Dear Joyce,
I enjoyed talking to you after the town hall. I hope we continue talking. I like your perspective on listening to people with whom you disagree. I'm curious to hear more about your gun control advocacy, your daughter's work, and how her experiences influenced you. I hope my daughter broadens my outlook!
I did not have time to write an article for you about the Palestinian situation as I'd hoped. I can't recommend one thing to read. So, here are several. --Anna
Background
I recommended Joe Sacco's 2010 Footnotes in Gaza. It's extraordinary. Sacco has such an eye for people, humanity, folly. He's telling the story of two atrocities that happened in 1956, but his sources want to talk about everything else: 1948 Arab-Israeli war and nakba, the feyadee campaign, 1967, the stone intifada, the Oslo accords, their house being demolished as he interviews them in 2003. He also did excellent journalism in Bosnia in the 1990s. You can download a copy from Anna's Archive to see what you think. I think it's better to check it out from the library.
My friend Alice was in Rafah while Joe Sacco was interviewing people for his book. She was featured in the BBC channel 4's Dispatches - Killing Zone program.
I can't think of anything off the top of my head that addresses three events I see as crucial:
The ICJ case
If you have the time and stomach, and only want to read one thing, read the 29-page International Court of Justice order for provisional measures in South Africa v Israel. Former diplomat Craig Murray's commentary is illuminating (he was in the gallery during South Africa's and Israel's oral arguments, transcripts available here). If you prefer to watch the chief justice (an American) deliver the order orally, a video is embedded at the end of financial analyst Yves Smith's commentary.
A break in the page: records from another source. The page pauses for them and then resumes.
-- ==== Sys2Proof/Machine/Sequence.lean ====
section
/-! DEFINITION. The ordering contract (R41 to R49): per-source entries, classification of an arriving number, ORDERED requests
and their segments, overlapping requests, and the end of an admitted request. -/

namespace Sys2Proof.Machine

open Sys2Proof

/-- Key of a per-source entry: a source numbers its requests to the chip's own ID and to the pair ID separately (R41, R401). -/
def State.seqKey (s : State) (p : Packet) : Nat := p.src + (if s.toPair p then 4096 else 0)

/-- The per-source entry of a key (R43). -/
def State.seqEntry (s : State) (k : Nat) : Option SeqEntry := (s.seqs.find? fun e => e.1 == k).map (·.2)

/-- Store a per-source entry. -/
def State.setSeq (s : State) (k : Nat) (e : SeqEntry) : State :=
  { s with seqs := SMap.set (fun _ => ⟨0, 0, false, []⟩) s.seqs k e }

/-- Empty a per-source entry (R43, R349). -/
def State.dropSeq (s : State) (k : Nat) : State := { s with seqs := s.seqs.filter fun e => e.1 != k }

/-- How an arriving number is taken (R44, R45). -/
inductive SeqVerdict where
  | admits (n : Nat)
  | retry (n : Nat)
  | stale
  | straggler
  deriving DecidableEq, Repr

/-- Advance C over the committed numbers that follow it. -/
def seqAdvance : Nat → Nat → List NumSt → Nat
  | 0, c, _ => c
  | k + 1, c, l => if l.any (fun x => x.n == c + 1 && x.done) then seqAdvance k (c + 1) l else c

/-- The greatest ORDERED number at or below a bound, or the bound's floor when there is none. -/
def lastOrdered (floor b : Nat) (l : List NumSt) : Nat :=
  l.foldl (fun acc x => if x.ord && decide (x.n ≤ b) && decide (acc < x.n) then x.n else acc) floor

/-- An entry after C has advanced as far as it can; numbers no later segment can reach are forgotten. -/
def SeqEntry.settle (e : SeqEntry) : SeqEntry :=
  let c := seqAdvance e.nums.length e.c e.nums
  let keep := lastOrdered 0 c (e.nums.filter fun x => x.done)
  { e with c := c, nums := e.nums.filter fun x => decide (c < x.n) || decide (keep ≤ x.n) }

/-- Classify a number (R44, R45). -/
def SeqEntry.classify (e : SeqEntry) (s16 : Nat) : SeqVerdict :=
  let d := (s16 + 65536 - e.c % 65536) % 65536
  let back := (e.c0 % 65536 + 65536 - s16) % 65536
  if 1 ≤ d ∧ d ≤ 512 then
    (if e.nums.any (fun x => x.n == e.c + d) then .stale else .admits (e.c + d))
  else if 513 ≤ d ∧ d ≤ 32768 then .retry (e.c + d)
  else if e.win ∧ back < 512 then .straggler
  else .stale

/-- The entry a first request starts (R43): C is its number minus one. -/
def SeqEntry.start (s16 : Nat) : SeqEntry := ⟨65536 + s16 - 1, 65536 + s16 - 1, true, []⟩

/-- Record a number in an entry. -/
def SeqEntry.note (e : SeqEntry) (x : NumSt) : SeqEntry :=
  { e with nums := x :: e.nums.filter fun y => y.n != x.n }

/-- Take an arriving number: its verdict and the state with the number recorded. A number answered RETRY beyond the window has
committed without effect (R42). -/
def State.seqTake (s : State) (k s16 : Nat) (ord : Bool) : State × SeqVerdict :=
  let e := (s.seqEntry k).getD (SeqEntry.start s16)
  match e.classify s16 with
  | .admits n => (s.setSeq k (e.note ⟨n, ord, false, false⟩), .admits n)
  | .retry n => (s.setSeq k (e.note ⟨n, ord, true, true⟩).settle, .retry n)
  | .stale => (s.bump Reg.GLB_SEQ_STALE.OFF, .stale)
  | .straggler => (s.bump Reg.GLB_SEQ_STALE.OFF, .straggler)

/-- Mark a number committed (R42). bad: its answer breaks a later segment (R47). -/
def State.seqCommit (s : State) (k n : Nat) (bad : Bool) : State :=
  match s.seqEntry k with
  | none => s
  | some e =>
    let ord := e.nums.any fun x => x.n == n && x.ord
    let e1 := (e.note ⟨n, ord, true, bad⟩).settle
    let s1 := s.setSeq k e1
    if 4096 ≤ k ∧ e1.c ≠ e.c then
      { s1 with hps := { s1.hps with seqTouched := if s1.hps.seqTouched.contains (k - 4096) then s1.hps.seqTouched
          else s1.hps.seqTouched ++ [k - 4096] } }
    else s1

/-- Numbers between C and n that have not arrived (R48). -/
def SeqEntry.missing (e : SeqEntry) (n : Nat) : List Nat :=
  (upTo (e.c + 1) n).filter fun m => !(e.nums.any fun x => x.n == m)

/-- Every lower number has committed (R46). -/
def SeqEntry.allBelow (e : SeqEntry) (n : Nat) : Bool := decide (n ≤ e.c + 1)

/-- The segment of an ORDERED number is broken (R47). -/
def SeqEntry.broken (e : SeqEntry) (n : Nat) : Bool :=
  let prev := lastOrdered e.c0 (n - 1) e.nums
  e.nums.any fun x => decide (prev < x.n) && decide (x.n < n) && x.bad

/-- Declare the missing numbers up to n lost (R48). -/
def SeqEntry.lose (e : SeqEntry) (n : Nat) : SeqEntry :=
  { e with nums := (e.missing n).map (fun m => NumSt.mk m false true true) ++ e.nums }.settle

/-! ### Requests in the chip -/

/-- An admitted request by identity. -/
def State.req? (s : State) (id : Nat) : Option Req := s.reqs.find? fun r => r.id == id

/-- Change an admitted request. -/
def State.modReq (s : State) (id : Nat) (g : Req → Req) : State :=
  { s with reqs := mapIf (fun r => r.id == id) g s.reqs }

/-- Charge memory bytes of an admitted request to its subscriber (R363). -/
def State.chargeReq (s : State) (r : Req) (n : Nat) : State :=
  if n = 0 then s else (s.memBytes (some r.pkt.sub) r.memClass n).modReq r.id fun q => { q with cost := q.cost + n }

/-- Remove a request. -/
def State.dropReq (s : State) (id : Nat) : State := { s with reqs := s.reqs.filter fun r => r.id != id }

/-- CXL requests held in the port's 256 ingress entries (R370): those that their hold queue holds (R366), that wait for room in a pending queue
(R258) or in the miss queue, or that journal back-pressure stops (R410). -/
def State.cxlStuck (s : State) : List Req :=
  s.reqs.filter fun r => r.cxl.any (fun x => decide (x.2 < 2 ^ 32)) && (s.sc.held.any (fun h => h.id == r.id)
    || s.hps.bpWait.any (fun w => w == .req r.id) || s.ktu.stalled.any (fun m => m.who == .req r.id))

def State.cxlEntries (s : State) : Nat := s.tsh.hold.length + s.cxlStuck.length

/-- Opcodes that R49 orders: READ, WRITE, WRITE_MASKED, ATOMIC. -/
def overlapKind (op : Nat) : Bool := op == 1 || op == 2 || op == 3 || op == 0x18

/-- Whether R49 orders a request: the kinds it names, and every CXL.mem access of a line, HDM-DB ones too (R52). -/
def Req.overlaps (r : Req) : Bool := overlapKind r.pkt.opcode || (r.cxl.isSome && decide (0x40 ≤ r.pkt.opcode) && decide (r.pkt.opcode ≤ 0x45))

/-- Bytes a request of these kinds reaches: offset and count (R18, R119); a CXL.mem request on a line reaches the line. -/
def footprint (p : Packet) : Nat × Nat :=
  if p.opcode = 1 then (p.offset, bits p.opw 12 0)
  else if p.opcode = 2 then (p.offset, p.length)
  else if p.opcode = 3 then (p.offset, p.length - 32)
  else if p.opcode = 0x18 then (p.offset, 4 * 2 ^ bits p.opw 18 17)
  else (p.offset, 64)

/-- Two requests touch at least one common sector (R49): their keyway ranges are compared, as the request names them
(log entry 10). -/
def sectorsMeet (p q : Packet) : Bool :=
  let a := footprint p
  let b := footprint q
  decide (p.keyway = q.keyway) && decide (0 < a.2) && decide (0 < b.2)
    && decide (a.1 / 64 ≤ (b.1 + b.2 - 1) / 64) && decide (b.1 / 64 ≤ (a.1 + a.2 - 1) / 64)

/-- The source R49 orders a request by: its node and destination, or its logical device (R52). -/
def State.sourceOf (s : State) (r : Req) : Nat :=
  match r.cxl with
  | some (ld, _) => 8192 + ld
  | none => s.seqKey r.pkt

/-- A request of the same source that overlaps has not committed: a lower-numbered one, or one that started before this one came
(R49). -/
def State.overlapWait (s : State) (r : Req) : Bool :=
  r.overlaps && s.reqs.any fun q =>
    q.id != r.id && s.sourceOf q == s.sourceOf r && q.overlaps && (decide (q.n < r.n) || q.started) && sectorsMeet q.pkt r.pkt

/-- A request handled as ORDERED (R46): flagged, or LATCH_ADD; MGT requests run in sequence order (R533). -/
def orderedLike (p : Packet) : Bool :=
  p.ordered || p.opcode == 0x30 || p.opcode == 0x61 || p.opcode == 0x62

/-- Whether a request may start: its source's lower numbers as R46 and R49 require. -/
def State.mayStart (s : State) (r : Req) : Bool :=
  !s.overlapWait r &&
  (if r.seqd && orderedLike r.pkt then
    match s.seqEntry (s.seqKey r.pkt) with
    | some e => e.allBelow r.n
    | none => true
  else true)

/-- Whether the segment of a request is checked and broken (R47). MGT requests without the flag are only put in order (R533). -/
def State.segmentBroken (s : State) (r : Req) : Bool :=
  r.seqd && (r.pkt.ordered || r.pkt.opcode == 0x30) &&
    match s.seqEntry (s.seqKey r.pkt) with
    | some e => e.broken r.n
    | none => false

/-! ### The end of a request -/

/-- A CXL response of a class (R518), placed in its class queue (R360) as the data it carries, and charged (R363). It leaves as the scheduler lets
it (Pace.lean). -/
def State.cxlAnswer (s : State) (c ld tag kind : Nat) (data : List Byte) : State :=
  let p := ({ dest := 0, src := 0, vc := 3, cls := c, opcode := 0, payload := data } : Form).packet
  { s with txq := s.txq ++ [{ s.queued 6 p (some ld) true with cxl := some (ld, tag, kind) }] }.chargeLink ld (data.length + 16)

/-- Whether the active's standby is in sync and a record of this request awaits its epoch's acknowledgement (R408). -/
def State.mustHold (s : State) : Bool :=
  s.hps.touched && s.f Reg.HPS_STAT.STATE == 2 && s.flag Reg.HPS_STAT.IN_SYNC && s.hps.exempt != some (s.f Reg.HPS_EPOCH_NUM.EPOCH)

/-- The S2M messages that answer a CXL.mem request (R233, R518): data where it reads, a completion where it has one. -/
def cxlAnswers (ld tag o st op : Nat) (payload : List Byte) : List (Nat × Nat × Nat × List Byte) :=
  let poisoned := st == stPOISON || st == stMEDIA_FAIL
  let g := bits op 2 0
  (if o = 1 ∨ o = 0x40 ∨ o = 0x41 ∨ o = 0x43 then
     [(ld, tag, if poisoned then 2 else 1, if st == stMEDIA_FAIL then zeros 64 else payload)] else [])
  ++ (if o = 1 ∨ o = 0x43 then []
      else [(ld, tag, if o = 0x40 ∨ o = 0x41 ∨ o = 0x42 then (if g = 1 then 3 else if g = 0 then 0 else 4) else 0, [])])

/-- Send S2M messages of a class. -/
def State.cxlSend (s : State) (c : Nat) (l : List (Nat × Nat × Nat × List Byte)) : State :=
  l.foldl (fun (u : State) a => u.cxlAnswer c a.1 a.2.1 a.2.2.1 a.2.2.2) s

/-- Answer an admitted request, or hold the answer until its epoch is acknowledged (R236, R408). -/
def State.reply (s : State) (r : Req) (st addr op : Nat) (payload : List Byte) : State :=
  match r.cxl with
  | some (ld, tag) =>
    if 2 ^ 32 ≤ tag then s.boxDone (tag - 2 ^ 32) 0x4302 0 .nothing
    else
      let l := cxlAnswers ld tag r.pkt.opcode st op payload
      if s.mustHold then
        { s with hps := { s.hps with held := s.hps.held ++ [⟨s.f Reg.HPS_EPOCH_NUM.EPOCH, r.pkt, r.pkt, r.port, l⟩] } }
      else s.cxlSend r.pkt.cls l
  | none =>
    let p := s.rspPacket r.pkt st addr op payload
    if s.mustHold then
      { s with hps := { s.hps with held := s.hps.held ++ [⟨s.f Reg.HPS_EPOCH_NUM.EPOCH, p, r.pkt, r.port, []⟩] } }
    else s.sendRsp r.port r.pkt p

/-- End an admitted request: it leaves the chip's list, its number commits (R42), its answer is sent. -/
def State.finish (s : State) (id st addr op : Nat) (payload : List Byte) : State :=
  match s.req? id with
  | none => s
  | some r =>
    let s1 := s.dropReq id
    let s2 := if r.seqd then s1.seqCommit (s.seqKey r.pkt) r.n (breaksSegment st) else s1
    s2.reply r st addr op payload

/-- End an admitted request with RETRY and a hint: it is not charged (R363). -/
def State.finishRetry (s : State) (id h : Nat) : State :=
  (match s.req? id with
   | some r => s.uncharge r
   | none => s).finish id stRETRY 0 (hintWord h) []

/-- Drop an admitted request without an answer (R349). -/
def State.forget (s : State) (id : Nat) : State := s.dropReq id

end Sys2Proof.Machine
end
The ICJ arguments and order are important because they're held to a higher standard of evidence than journalistic accounts. The genocide convention is the bedrock of post-WWII international law, and the court (1) Accepted the case, (2) ordered Israel to stop killing and grievously wounding Palestinians nearly three weeks ago, and ordered Israel to allow food, water, sewage, shelter, medical care, as needed to make life liveable, and (3) according to the convention, countries like ours and Germany are criminally in defiance of the order if we provide weapons, block aid, etc (the charge is "complicity with genocide").
Israel continued bombing and blocking aid. The US, UK, and Germany maintained complicity (our country flies two C-17s full of bombs and artillery every day, and made our biggest single military aircraft sale to Israel since the provisional measures order was issued). Israel responded directly to the order by calling on its friends to defund UNRWA, in direct defiance of international law, which may not survive this war. We defunded it, which moves beyond complicity to perpetration of genocide.
Journalism
October 7
I include this only because we discussed it. I'm sure there are better, or more recent sources, but it is fairly well-known among Israeli survivors of Oct 7 and the families of hostages that the IDF killed many of the Israelis killed on Oct 7. The best reporting is in Hebrew. Most English-language papers won't touch the story, but there are English-language writeups in Electronic Intifada, The Cradle, and Grayzone. Mondoweiss provides a good summary of the trouble with claims of mass rape. My extensive experience in conflict zones informs my conviction the most lurid tales emerging from anywhere are rarely true.
I hope you don't mind the link dump and my laziness at not synthesizing, digesting, and presenting a terse writeup.